Work to complete: Under this line are the records; write out word for word the part that begins at the line containing "waits there. -/" and ends at the line containing "def State.stands (s", and no more.

Collected data entries:
/-- Permission bits of a leaf (R270). -/
def leafX (l : W64) : Bool := l.getLsbD 4
def leafW (l : W64) : Bool := l.getLsbD 3
def leafR (l : W64) : Bool := l.getLsbD 2
def leafNC (l : W64) : Bool := l.getLsbD 5

/-! ### Where an access goes -/

/-- What an access needs (R271). -/
structure Access where
  rd : Bool
  wr : Bool
deriving DecidableEq, Repr

def Access.load : Access := ⟨true, false⟩
def Access.store : Access := ⟨false, true⟩
def Access.both : Access := ⟨true, true⟩

/-- The place an access reaches: a byte of a scratchpad, an offset in another core's scratchpad that is looked up when the
store arrives there (R176), or a home reached through the cache role or past it. -/
inductive Place where
  | pool (core : Nat) (key : Nat)
  | far (key : Nat)
  | home (key : Nat) (cached : Bool)
deriving DecidableEq, Repr

/-- A failed check (R176): its rank in the order of checks, the trap cause (R315) and the detail. -/
structure Failed where
  rank : Nat
  cause : Nat
  detail : Nat
deriving DecidableEq, Repr

def fSpace : Failed := ⟨0, 0x07, 0⟩
def fAlign : Failed := ⟨1, 0x08, 0⟩
def fSize : Failed := ⟨2, 0x07, 0⟩
def fPage (d : Nat) : Failed := ⟨3, 0x09, d⟩
def fPerm : Failed := ⟨4, 0x0A, 0⟩
def fRemote : Failed := ⟨5, 0x0B, 0⟩

/-- The key of a space-0x3 address, of 57 bits, under a PASID (R274); a host page number has 45 bits. -/
def State.hostXlate (s : State) (pasid : BitVec 20) (va : Nat) (acc : Access) : Except Failed Nat :=
  match s.hostPage pasid (va / 4096) with
  | none => .error (fPage 0)
  | some (f, r, w) =>
    if (acc.rd && !r) || (acc.wr && !w) then .error fPerm else .ok (hostKey (f % 2 ^ 45 * 4096 + va % 4096))

/-- The PASID of a region's host accesses (R274). -/
def State.pasidOf (s : State) (rid : BitVec 32) : BitVec 20 := ((s.region? rid).map fun r => r.dom.pasid).getD 0

/-- The space conditions of R5. -/
def spaceOk (a : W64) : Bool :=
  let n := a.toNat
  match space a with
  | 0 => true
  | 1 => bits n 59 54 = 0 && bits n 53 48 < 48
  | 2 => bits n 59 48 = 0
  | 3 => bits n 59 57 = 0
  | 4 => true
  | _ => false

/-- The key of a scratchpad offset (R241). -/
def Core.scrKey (c : Core) (off : Nat) : Option Nat :=
  (c.pool.lb[off / 2 ^ 15]?).map fun b => poolKey c.num.toNat b (off % 2 ^ 15)

/-- The global number of the core that a space-0x1 address names (R2, R5). -/
def coreOf1 (own : Nat) (a : W64) : Nat := clusterOf own * 48 + bits a.toNat 53 48

/-- CCH banks that take lines: not in a change (R248). -/
def Core.cchBanks (c : Core) : List Nat :=
  (List.range 64).filter fun j => c.pool.roles[j]? = some 1 && !(match c.pool.change with
    | some ch => ch.banks.contains j || ch.targets.contains j
    | none => false)

/-- The root and permissions for a device's requests: its RAT entry (R333). -/
def State.ratOf (s : State) (dev : BitVec 12) : W64 := assocD 0 dev.toNat s.fab.rat

/-- The seam key of a request of a device, translated under its RAT entry and permitted (R333). -/
def State.remoteKey (s : State) (dev : BitVec 12) (va : Nat) (acc : Access) : Option Nat :=
  let e := s.ratOf dev
  if !e.getLsbD 63 || (acc.wr && !e.getLsbD 62) || (acc.rd && !e.getLsbD 61) then none
  else
    match s.walk (e.extractLsb' 12 28) va with
    | .ok (pa, leaf) => if (acc.wr && !leafW leaf) || (acc.rd && !leafR leaf) then none else some (seamKey pa)
    | .error _ => none

/-- The device id of a space-0x4 address (R5). -/
def devOf (a : W64) : BitVec 12 := a.extractLsb' 48 12

/-- The key at which the bytes of a key stand: a space-0x4 address of the own device has its seam home (R332), an offset of
another core's scratchpad its bank (R241). -/
def State.homeOf (s : State) (k : Nat) : Nat :=
  if k / 2 ^ 60 = 4 && devOf (BitVec.ofNat 64 k) = s.mgmt.devid then
    (s.remoteKey s.mgmt.devid k ⟨false, false⟩).getD k
  else if k / 2 ^ 60 = 5 then ((s.coreAt (k % 2 ^ 60 / 2 ^ 48)).scrKey (k % 2 ^ 48)).getD k
  else k

/-- Whether the channel of a key has held stores that it serves before one with a number (R265). -/
def State.behind (s : State) (k seq : Nat) : Bool :=
  match s.channelOf (s.homeOf k) with
  | none => false
  | some ch => (s.core :: s.cores).any fun c => c.flight.any fun f =>
      f.stood && f.seq < seq && s.channelOf (s.homeOf f.key) = some ch

/-- Whether an access of a number to a seam key waits at its channel: it is held there (R190), or the channel first serves older
stores that it has held (R265; log entry 114). -/
def State.blocked (s : State) (k seq : Nat) : Bool := s.heldKey k || s.behind k seq

/-- Whether a walk under a root reads an entry whose channel lets it wait (R190, R265, R269). -/
def State.heldTables (s : State) (root : BitVec 28) (va seq : Nat) : Bool :=
  (walkEntries s 4 (root.toNat * 4096) (va % 2 ^ 48)).any fun ea => s.blocked (seamKey ea) seq

/-- Whether a request of a device waits at a channel (R190, R265, R333): its walk, or its target. -/
def State.heldRequest (s : State) (dev : BitVec 12) (va seq : Nat) : Bool :=
  let e := s.ratOf dev
  e.getLsbD 63 && (s.heldTables (e.extractLsb' 12 28) va seq || (s.remoteKey dev va ⟨false, false⟩).any fun k => s.blocked k seq)

/-- Whether an access of a number to a key waits at its home (R190, R265); one to another device waits there. -/
def State.heldHome (s : State) (k seq : Nat) : Bool :=
  if k / 2 ^ 60 = 4 && devOf (BitVec.ofNat 64 k) = s.mgmt.devid then s.heldRequest s.mgmt.devid k seq else s.blocked k seq

/-- Whether an access that comes now waits at its home. -/
def State.stands (s : State) (k : Nat) : Bool := s.heldHome k s.fab.nextSeq

/-- A walk that a held channel holds (R190, R269). -/
def State.heldWalk (s : State) (core : Nat) (rid : BitVec 32) (a : W64) : Bool :=
  space a = 2 && s.held core rid a.toNat = [] && (s.region? rid).any fun r => s.heldTables r.dom.root a.toNat s.fab.nextSeq

/-- The checks of R176 for an aligned access of n bytes by a context of a region on a core, in their order, and the place
it reaches. An offset beyond another core's scratchpad is a remote fault (R176). -/
def State.resolve (s : State) (own : Nat) (rid : BitVec 32) (a : W64) (n : Nat) (acc : Access) : Except Failed Place :=
  if !spaceOk a then .error fSpace
  else if n ≠ 0 && a.toNat % n ≠ 0 then .error fAlign
  else
    let c := s.coreAt own
    match space a with
    | 0 =>
      match c.scrKey (a.toNat % 2 ^ 60) with
      | some k => .ok (.pool own k)
      | none => .error fSize
    | 1 =>
      let t := coreOf1 own a
      if t ≠ own && !acc.rd then .ok (.far (farKey t (bits a.toNat 47 0)))
      else match (s.coreAt t).scrKey (bits a.toNat 47 0) with
      | some k => .ok (.pool t k)
      | none => .error (if t = own then fSize else fRemote)
    | 2 =>
      match s.xlate own rid a.toNat with
      | .error d => .error (fPage d)
      | .ok (pa, leaf) =>
        if (acc.rd && !leafR leaf) || (acc.wr && !leafW leaf) then .error fPerm
        else .ok (.home (seamKey pa) (!leafNC leaf && c.cchBanks ≠ []))
    | 3 =>
      match s.hostXlate (s.pasidOf rid) (bits a.toNat 56 0) acc with
      | .error e => .error e
      | .ok k => .ok (.home k (c.cchBanks ≠ []))
    | _ => .ok (.home a.toNat (c.cchBanks ≠ []))

/-! ### The cache role (R178, R278, R280, R285, R290) -/

def Core.findLine (c : Core) (k : Nat) : Option Line := c.cache.find? fun l => l.key = k

/-- Whether a scope's reach takes in a line (R285). -/
def inReach (sco : BitVec 2) (k : Nat) : Bool :=
  match sco.toNat with
  | 0 => false
  | 3 => true
  | _ => k / 2 ^ 60 = 2

/-- A line holds a trap record that holds a context (R318). -/
def State.isHolding (s : State) (k : Nat) : Bool := (s.ctx :: s.ctxs).any fun c => c.sch.hold.any fun h => h.key = k

/-- A release has reached a line: the line's record is replaced (R290), and of a record that holds a context the DISP word is noted
(R318). -/
def State.noteRelease (s : State) (r : LineRec) : State :=
  { s with lineRecs := r :: s.lineRecs.filter fun x => x.key ≠ r.key,
           disps := if s.isHolding r.key then s.disps ++ [(r.key, r.data.extractLsb' 448 64)] else s.disps }

/-- The record of a line takes the mark of bytes that have reached its home (R290). -/
def State.recordLine (s : State) (k : Nat) (mark : Option Mark) : State :=
  match mark with
  | none => s
  | some m => s.noteRelease { key := k, sco := m.sco, org := some m.core, data := ofBytes 512 (s.peek k 64), by_ := some m.ctx }

/-- The mark of a release by the context acted on (R290, R294). -/
def State.markOf (s : State) (sco : BitVec 2) : Mark := { sco := sco, core := s.core.num, ctx := s.ctx.id }

/-- A number for a request or a store in flight. -/
def State.freshSeq (s : State) : Nat × State :=
  (s.fab.nextSeq, { s with fab := { s.fab with nextSeq := s.fab.nextSeq + 1 } })

/-- Where a packet goes (R332, R337): through a port, nowhere yet, or nowhere at all. -/
inductive RouteTo where
  | port (p : BitVec 5)
  | wait
  | none
deriving DecidableEq, Repr

/-- A port as the route choice sees it; a number above 17 is none. -/
def Fabric.portState (f : Fabric) (p : BitVec 5) : BitVec 4 := ((f.ports[p.toNat]?).map (·.state)).getD 4

/-- A port that is up, on a lane: while the lane is paused a packet waits (R330). -/
def Fabric.through (f : Fabric) (p : BitVec 5) (lane : Nat) : RouteTo :=
  if (f.ports[p.toNat]?).any fun x => x.paused.getLsbD lane then .wait else .port p

/-- The route of a destination on a lane, by its table entry and the states of its ports. -/
def Fabric.route (f : Fabric) (dst : BitVec 12) (lane : Nat) : RouteTo :=
  let e := assocD 0 dst.toNat f.rtab
  let pri := e.extractLsb' 0 5
  let alt := e.extractLsb' 8 5
  if !e.getLsbD 31 || 18 ≤ pri.toNat || 18 ≤ alt.toNat then .none
  else
    match (f.portState pri).toNat with
    | 2 => f.through pri lane
    | 1 | 3 => .wait
    | _ =>
      if !e.getLsbD 30 then .none
      else match (f.portState alt).toNat with
      | 2 => f.through alt lane
      | 1 | 3 => .wait
      | _ => .none

/-- The virtual lane of a packet (R330, R331). -/
def Packet.lane : Packet → Nat
  | .reduce _ _ => 2
  | .forward l _ => l.toNat
  | _ => 0

/-- The port of a route. -/
def RouteTo.out : RouteTo → Option (BitVec 5)
  | .port p => some p
  | _ => Option.none

/-- A packet for another device enters the fabric (R331). -/
def State.send (s : State) (dst : BitVec 12) (p : Packet) : Nat × State :=
  let q := s.freshSeq
  let x : Sent := { seq := q.1, dst := dst, port := (q.2.fab.route dst p.lane).out, body := p }
  (q.1, { q.2 with fab := { q.2.fab with out := q.2.fab.out ++ [x] } })

/-- A store or write-back of a core waits on its way. -/
def State.addFlight (s : State) (core : Nat) (f : Nat → Flight) : State :=
  let q := s.freshSeq
  let c := q.2.coreAt core
  q.2.putCore { c with flight := c.flight ++ [f q.1] }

Answer box:
/-- Whether an access of a number to a key waits at its home (R190, R265); one to another device waits there. -/
def State.heldHome (s : State) (k seq : Nat) : Bool :=
  if k / 2 ^ 60 = 4 && devOf (BitVec.ofNat 64 k) = s.mgmt.devid then s.heldRequest s.mgmt.devid k seq else s.blocked k seq

/-- Whether an access that comes now waits at its home. -/
def State.stands (s : State) (k : Nat) : Bool := s.heldHome k s.fab.nextSeq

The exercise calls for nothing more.